• _Extracted records_
┄┄┄┄┄┄┄┄┄┄

-- ==== Sys2Proof/Proofs/MatchFinder.lean ====
section
/-! The match finder (`41_match_finder.md`): what TABLE_CLEAR, VERIFY and PROBE do, and what stands in the
table after a COMPRESS. The last rests on an invariant of the encoder's run: every entry of the geometry
in use lists a position of this input in its own bucket. It speaks of what the table lists, so it needs no
premise on the table that an earlier command left. -/

namespace Sys2Proof.Machine

/-! ## Entries of the table -/

theorem Assoc.mem_of_get_eq_some {α : Type} {l : List (Nat × α)} {a : Nat} {v : α}
    (h : Assoc.get l a = some v) : (a, v) ∈ l := by
  induction l with
  | nil => cases h
  | cons e l ih =>
    obtain ⟨k, w⟩ := e
    rw [Assoc.get_cons] at h
    split at h
    next hk =>
      obtain rfl : w = v := Option.some.inj h
      exact hk ▸ List.mem_cons_self
    next => exact List.mem_cons_of_mem _ (ih h)

/-- An entry that is not 0 is listed. -/
theorem Tab.mem_of_get_ne_zero {t : Tab} {h : Nat} (hne : Tab.get t h ≠ 0) :
    (h, Tab.get t h) ∈ t := by
  unfold Tab.get at hne ⊢
  cases hget : Assoc.get t h with
  | none => simp [hget] at hne
  | some p => exact Assoc.mem_of_get_eq_some hget

/-! ## TABLE_CLEAR -/

theorem get_tableClear (P : Config.Params) (v : Variant) (t : Tab) (h : Nat) :
    Tab.get (tableClear P v t) h = if 2 ^ hashLog P v ≤ h then Tab.get t h else 0 := by
  unfold Tab.get tableClear
  rw [Assoc.get_filter_key t fun k => decide (2 ^ hashLog P v ≤ k)]
  by_cases hle : 2 ^ hashLog P v ≤ h <;> simp [hle]

theorem wf_tableClear {t : Tab} (P : Config.Params) (v : Variant) (ht : Tab.wf t) :
    Tab.wf (tableClear P v t) := by
  obtain ⟨hsorted, hpos⟩ := ht
  exact ⟨Assoc.wf_filter _ hsorted, fun e he => hpos e (List.mem_of_mem_filter he)⟩

/-- Settles O53: an entry after the clear is 0 or the old one, by which side of the geometry's size its
index lies on. -/
theorem tableClearEffect : Obligations.TableClearEffect := by
  intro P v t
  refine ⟨fun h hh => ?_, fun h hh => ?_, wf_tableClear P v⟩
  · rw [get_tableClear, if_neg (Nat.not_le.2 hh)]
  · rw [get_tableClear, if_pos hh]

/-! ## VERIFY and PROBE -/

/-- Settles O54: two words of four bytes are equal exactly when their bytes are. -/
theorem verifyComparesFourBytes : Obligations.VerifyComparesFourBytes :=
  fun _ _ _ _ => verify_eq_true

/-- The table after a probe: the position, cut to the entry's width (log 28), in its bucket, and every
other entry as it was. -/
theorem get_probe_tab {e : Enc} (P : Config.Params) (src : Nat → Byte) (p x : Nat)
    (he : Tab.wf e.tab) :
    Tab.get (probe P src p e).1.tab x =
      if bucket P e.w.variant src p = x then p % 2 ^ entryW P e.w.variant else Tab.get e.tab x := by
  rw [probe_tab, insertPos_tab, Tab.get_set _ _ _ he.1]

/-- Settles O55: the candidate is looked up in the table before the insert, so the write of entry `h`
does not show in it. -/
theorem probeLooksUpThenInserts : Obligations.ProbeLooksUpThenInserts := by
  rintro P src p h e - he hp rfl
  refine ⟨bucket_lt P _ src p, probe_w P src p e, probe_verify P src p e, ?_, fun x hx => ?_,
    probe_out P src p e, Tab.wf_set _ _ he⟩
  · rw [get_probe_tab P src p _ he, if_pos rfl, Nat.mod_eq_of_lt hp]
  · rw [get_probe_tab P src p x he, if_neg hx.symm]

/-! ## The table during an encoding -/

/-- Every entry that the table lists below the geometry's size is a position of the input, with its four
bytes inside it, and stands in its own bucket (`41_match_finder.md` R156). -/
def Tab.HoldsPositions (P : Config.Params) (v : Variant) (src : Nat → Byte) (n : Nat) (t : Tab) :
    Prop :=
  ∀ x ∈ t, x.1 < 2 ^ hashLog P v → x.2 + 3 < n ∧ bucket P v src x.2 = x.1

/-- What an encoder keeps in which SEARCH can run: the variant of the command, a limit that leaves the
four bytes of every scanned position inside the input, and a table of such positions. -/
structure Enc.HoldsPositions (P : Config.Params) (v : Variant) (src : Nat → Byte) (n : Nat)
    (e : Enc) : Prop where
  variant : e.w.variant = v
  mflimit : e.w.mflimit + 3 < n
  tab : Tab.HoldsPositions P v src n e.tab

section Encoding

variable {P : Config.Params} {v : Variant} {src : Nat → Byte} {n : Nat} {e : Enc}

/-- A cleared table lists nothing below the geometry's size. -/
theorem tableClear_holdsPositions (t : Tab) :
    Tab.HoldsPositions P v src n (tableClear P v t) := by
  intro x hx hlt
  have hle : 2 ^ hashLog P v ≤ x.1 := of_decide_eq_true (List.mem_filter.1 hx).2
  exact absurd hlt (Nat.not_lt.2 hle)

/-- INSERT of a position of the input, which fits its entry, keeps the invariant. -/
theorem Enc.HoldsPositions.insertPos (h : e.HoldsPositions P v src n) (hfit : n ≤ 2 ^ entryW P v)
    {p : Nat} (hp : p + 3 < n) : (insertPos P src p e).HoldsPositions P v src n := by
  refine ⟨h.variant, h.mflimit, fun x hx => ?_⟩
  rw [insertPos_tab, h.variant, Nat.mod_eq_of_lt (by omega)] at hx
  obtain rfl | hx := Tab.mem_set hx
  · exact fun _ => ⟨hp, rfl⟩
  · exact h.tab x hx

theorem Enc.HoldsPositions.probe (h : e.HoldsPositions P v src n) (hfit : n ≤ 2 ^ entryW P v)
    {p : Nat} (hp : p + 3 < n) : (probe P src p e).1.HoldsPositions P v src n :=
  { h.insertPos hfit hp with }

/-- An attempt of SEARCH probes a position only up to `mflimit`. -/
theorem searchLoop_holdsPositions (hfit : n ≤ 2 ^ entryW P v) (fuel : Nat)
    (h : e.HoldsPositions P v src n) : (searchLoop P src fuel e).2.HoldsPositions P v src n := by
  induction fuel generalizing e with
  | zero => exact h
  | succ fuel ih =>
    have hnext : (e.nextAttempt P).HoldsPositions P v src n := { h with }
    rw [searchLoop_succ]
    split
    next => exact hnext
    next hlimit =>
      have hfwd : e.w.fwd ≤ (e.nextAttempt P).w.fwd := Nat.le_add_right _ _
      have hlim := h.mflimit
      have hprobe := hnext.probe hfit (p := e.w.fwd) (by omega)
      split
      · exact hprobe
      · exact ih hprobe

theorem encAfterMatch_holdsPositions (hfit : n ≤ 2 ^ entryW P v) (h : e.HoldsPositions P v src n) :
    (encAfterMatch P src e).2.HoldsPositions P v src n := by
  rw [encAfterMatch_eq]
  split
  next => exact h
  next hlimit =>
    have hlim := h.mflimit
    have hprobe := h.probe hfit (p := e.w.ip) (by omega)
    split <;> exact { hprobe with }

/-- Three labels insert positions into the table; the others touch neither it nor the limit. -/
theorem encStep_holdsPositions (hfit : n ≤ 2 ^ entryW P v) (l : EncLabel)
    (h : e.HoldsPositions P v src n) : (encStep P src l e).2.HoldsPositions P v src n := by
  cases l with
  | seed =>
    have hlim := h.mflimit
    exact { h.insertPos hfit (p := 0) (by omega) with }
  | search => exact searchLoop_holdsPositions hfit _ { h with }
  | afterMatch => exact encAfterMatch_holdsPositions hfit h
  | catchUp | emitLiterals | emitMatch | extend | emitMatchlen | lastLiterals | done =>
    exact { h with }

theorem encRun_holdsPositions (hfit : n ≤ 2 ^ entryW P v) (k : Nat) {r : EncLabel × Enc}
    (h : r.2.HoldsPositions P v src n) : (encRun P src k r).2.HoldsPositions P v src n := by
  induction k generalizing r with
  | zero => exact h
  | succ k ih =>
    rw [encRun]
    split
    · exact h
    · exact ih (encStep_holdsPositions hfit r.1 h)

/-- Once only the terminal literals are due, the table stays. -/
theorem encRun_tab_of_lastLiterals (k : Nat) {r : EncLabel × Enc} (hr : r.1 = .lastLiterals) :
    (encRun P src k r).2.tab = r.2.tab := by
  obtain ⟨l, e⟩ := r
  obtain rfl : l = .lastLiterals := hr
  cases k with
  | zero => rfl
  | succ k =>
    rw [encRun_succ (by decide), encStep, encLastLiterals, encRun_done]
    rfl

/-! ## ENC_START -/

theorem encStart_label_of_lt (e : Enc) (h : n < P.minLength) :
    (encStart P n e).1 = .lastLiterals := by
  simp [encStart, h]

theorem encStart_mflimit (e : Enc) (h : ¬ n < P.minLength) :
    (encStart P n e).2.w.mflimit = n - P.mfLimit := by
  simp [encStart, h]

theorem encStart_variant (P : Config.Params) (n : Nat) (e : Enc) :
    (encStart P n e).2.w.variant = e.w.variant := by
  unfold encStart
  split <;> rfl

/-- The table after an encoding: as TABLE_CLEAR left it when the input is short, and filled with its
positions else. MINLENGTH is above MFLIMIT and MFLIMIT at least 4 (`00_scope.md` R8 (c) to (e)), so
`mflimit` leaves four bytes. -/
theorem encode_tab_holdsPositions (hP : P.wf) (hfit : n ≤ 2 ^ entryW P (variantOf n))
    (src : Nat → Byte) (w : Work) (t : Tab) :
    Tab.HoldsPositions P (variantOf n) src n (encode P src n w t).2.tab := by
  obtain ⟨-, -, hfour, -, hmin, -⟩ := hP
  simp only [Config.minMatch] at hfour
  unfold encode
  by_cases h : n < P.minLength
  · rw [encRun_tab_of_lastLiterals _ (encStart_label_of_lt _ h), encStart_tab]
    exact tableClear_holdsPositions t
  · refine (encRun_holdsPositions hfit _ ⟨encStart_variant P n _, ?_, ?_⟩).tab
    · rw [encStart_mflimit _ h]
      omega
    · rw [encStart_tab]
      exact tableClear_holdsPositions t

end Encoding

/-! ## COMPRESS -/

theorem Block.badCompress_eq_false {P : Config.Params} {s : Block P} :
    s.badCompress = false ↔ s.compressArgs := by
  simp [Block.badCompress, Block.badSource, Block.compressArgs, signed_eq_toInt, and_assoc]

/-- Settles O24: the table of a COMPRESS that ran is the encoder's, and an entry other than 0 is one that
it lists. -/
theorem tableHoldsThisInputsPositions : Obligations.TableHoldsThisInputsPositions := by
  rintro P s t ⟨hP, -, hfit⟩ hargs hexec h hh hne
  have hgood := Block.badCompress_eq_false.2 hargs
  obtain ⟨hbad, -⟩ | ⟨-, -, -, -, rfl⟩ := Block.compress_next.1 hexec
  · simp [hgood] at hbad
  · exact encode_tab_holdsPositions hP hfit _ _ _ _ (Tab.mem_of_get_ne_zero hne) hh

end Sys2Proof.Machine
end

┄┄┄┄┄┄┄┄┄┄

• _Activity_
In the data above, which lines lie between the line with "filled with its" and the line with "unfold encode", inclusive? Print those lines exactly and nothing else.

• _Task output_
/-- The table after an encoding: as TABLE_CLEAR left it when the input is short, and filled with its
positions else. MINLENGTH is above MFLIMIT and MFLIMIT at least 4 (`00_scope.md` R8 (c) to (e)), so
`mflimit` leaves four bytes. -/
theorem encode_tab_holdsPositions (hP : P.wf) (hfit : n ≤ 2 ^ entryW P (variantOf n))
    (src : Nat → Byte) (w : Work) (t : Tab) :
    Tab.HoldsPositions P (variantOf n) src n (encode P src n w t).2.tab := by
  obtain ⟨-, -, hfour, -, hmin, -⟩ := hP
  simp only [Config.minMatch] at hfour
  unfold encode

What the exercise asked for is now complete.